Monmouth's Bond part of research team that's received $600,000 National Science Foundation grant
Monmouth, Ill. (01/27/2021) — A Monmouth College professor is part of a national study that seeks to better understand student attitudes toward learning about statistics and data science.
Marjorie Bond is a member of a seven-researcher team that has received a $600,000 grant from the National Science Foundation for Motivational Attitudes in Statistics and Data Science Education Research.
The group aims to gauge motivational attitudes toward statistics in students and instructors, as well as understand environmental characteristics and other elements that influence student learning.
The research group expects that its results will be brought back to teacher education as best practices. Because data science - which Monmouth launched as an academic major in 2019 - is a new field of study related to statistics, the group will produce the first instruments written to study that discipline.
Last spring, Bond used her sabbatical to study data science. She led a section of the College's introductory data science course last fall and is doing so again during the spring semester.
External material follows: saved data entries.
-- ==== Sys2Proof/Machine/Lines.lean ====
section
/-!
DEFINITION. The reset/enable sequencer's line operations and `S.INIT_LINES`
(44_reset_enable_sequencer.md).
-/

namespace Sys2Proof.Machine

/-! ### Preconditions -/

/-- The line exists (rule R28). -/
def exportStop (k : Nat) (s : State) : Option Stop :=
  if k < s.nLines then none else some (.fault (.noSuchLine k))

/-- `L.DIR(k)`: `L.EXPORT(k)` succeeded in this run (rule R182). -/
def dirStop (k : Nat) (s : State) : Option Stop :=
  match s.lines[k]? with
  | none => some (.fault (.noSuchLine k))
  | some l => if l.exportedNow then none else some (.refuse (.lineNotExported k))

/-- `L.LEVEL(k, v)`: the direction was set to output in this run (rule R183). -/
def levelStop (k : Nat) (s : State) : Option Stop :=
  match s.lines[k]? with
  | none => some (.fault (.noSuchLine k))
  | some l => if l.dirNow then none else some (.refuse (.lineNotOutput k))

/-! ### Effects -/

/-- `L.EXPORT(k)` (rule R181). -/
def exportEff (k : Nat) (s : State) : Eff :=
  let a := s.env.lineExportAns (s.lineId k)
  let s1 := (s.setEnv s.env.afterLineExport).emit (.lineExport k a)
  match a with
  | .ok => ⟨s1.modifyLine k fun l => { l with exported := true, exportedNow := true }, true⟩
  | .fail => ⟨s1.raise (diagLineSetup .lineExport k), false⟩

/-- `L.DIR(k)` (rule R182). -/
def dirEff (k : Nat) (s : State) : Eff :=
  let a := s.env.lineSetDirAns (s.lineId k)
  let s1 := (s.setEnv s.env.afterLineSetDir).emit (.lineDir k a)
  match a with
  | .ok => ⟨s1.modifyLine k fun l => { l with dir := .out, dirNow := true }, true⟩
  | .fail => ⟨s1.raise (diagLineSetup .lineDir k), false⟩

/-- `L.LEVEL(k, v)` (rule R183): its question has only the answer `ok`. -/
def State.levelLine (s : State) (k : Nat) (v : Bool) : State :=
  (s.emit (.lineLevel k v)).modifyLine k fun l => { l with level := some v }

/-- The last part of a line's lifecycle, by its policy: high, hold, low; or the static level (rules
R180, R184, R185). -/
def State.applyPolicy (s : State) (k : Nat) : State :=
  match s.lines[k]? with
  | none => s
  | some l =>
    match l.cfg.policy with
    | .pulse => ((s.levelLine k true).delay (.pulse k) l.cfg.tPulse).levelLine k false
    | .static v => s.levelLine k v

/-- One line's lifecycle: export, direction, level or pulse (rules R180, R186). -/
def initLineEff (k : Nat) (s : State) : Eff :=
  ((exportEff k s).andThen (dirEff k)).andThen fun s' => ⟨s'.applyPolicy k, true⟩

/-- The lifecycles of `n` lines from line `k` on, in list order, stopping at the first raise. -/
def initLinesFrom : Nat → Nat → State → Eff
  | 0, _, s => ⟨s, true⟩
  | n + 1, k, s => (initLineEff k s).andThen (initLinesFrom n (k + 1))

/-! ### Meanings -/

/-- `L.EXPORT(k)` (rule R181). -/
def execLExport (k : Nat) (s : State) : Host.Outcome State Fault Refusal :=
  guarded (exportStop k s) (exportEff k s).st

/-- `L.DIR(k)` (rule R182). -/
def execLDir (k : Nat) (s : State) : Host.Outcome State Fault Refusal :=
  guarded (dirStop k s) (dirEff k s).st

/-- `L.LEVEL(k, v)` (rule R183). That a call made from outside drives a line which `S.INIT_LINES` has
set up again is the model's choice (rules R185, R189; log 37). -/
def execLLevel (k : Nat) (v : Bool) (s : State) : Host.Outcome State Fault Refusal :=
  guarded (levelStop k s) (s.levelLine k v)

/-- `S.INIT_LINES` (rule R180), the whole procedure in one step (log 29). That a second call goes
through the lines again is the model's choice (rule R189; log 37). -/
def execSInitLines (s : State) : Host.Outcome State Fault Refusal :=
  .next (initLinesFrom s.nLines 0 s).st

end Sys2Proof.Machine
end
"Data science education research is in its infancy with minimal research on attitudes and no validated measurement instruments," Bond and her colleagues note in the proposal. "Quality instruments to measure student attitudes are priorities in both the statistics education and data science education communities."
The three-year "Developing Validated Instruments to Measure Student/Faculty Attitudes in Undergraduate Statistics and Data Science Education" grant was written by Bond along with researchers from Villanova University, Winona (Minn.) State University, Mount Saint Vincent University in Canada and California State University, Monterey Bay. Working alongside the researchers are Bond's faculty colleague at Monmouth, Wendine Bolon, and a professor from Elizabethtown (Pa.) College.
Bond said that work in Monmouth's Summer Opportunity for Intellectual Activity program - known as SOFIA - allowed students to adapt the research tool Survey of Attitudes Towards Statistics (SATS) to study attitudes toward disciplines other than statistics. When the group's results "didn't make sense," she realized they needed another instrument to measure attitudes toward statistics instead of the SATS.
"We saw similar patterns - no change in attitudes from pre-course to post-course," said Bond, a professor in Monmouth's Department of Mathematics, Statistics and Computer Science. "We were looking at other science disciplines like biology and psychology and were not seeing changes in attitudes. This didn't make sense. It was at that point that I realized that the SATS wasn't working."
While a graduate student at the University of New Mexico in the early 1990s, one of Bond's statistics classes was used in the development of the SATS, but it wasn't until 2004 that Bond and SATS creator Candace Schau began their collaboration.
"Teaching at a place like Monmouth without the pressure to publish has allowed me to do my research," said Bond. "If you look at my early research in statistics education, I kept floating from one subject to another, but once Candace and I came together again, my research area crystallized. I expected that we would revise the SATS at some point, but I did not foresee that a brand-new instrument would be needed. However, after looking at all the accumulated data, it just became clear that a new instrument needed to be created from scratch."
After this realization, she applied for and received a $10,000 grant from the American Statistics Association in 2016. The Research on Statistics Attitudes (ROSA) grant paid for three workshops that led to the current research group as well as three proposals to NSF, with the last proposal being funded.
Bond said members in her research group have a diverse set of skills and experiences.
"That makes us perfect for creating these instruments," she said. "We have two researchers who recently received their doctoral degrees and have experience creating instruments. Then we have researchers in the middle of their careers who have worked with the SATS and/or taught statistics and data science courses. And then we have me, who is heading toward the end of her career with the knowledge and passion for the research. I've collected a national sample of SATS data from students and instructors when it was just Candace and me in the late 2000s."
Bond is confident that the results of her group's research "will make a difference."
"I know that the instruments created through this grant will make a difference because their foundation is in education theory, and they will be valid," she said. "Additionally, it is my belief that they can be adapted to other disciplines and will be used to influence teacher education in disciplines besides statistics and data science."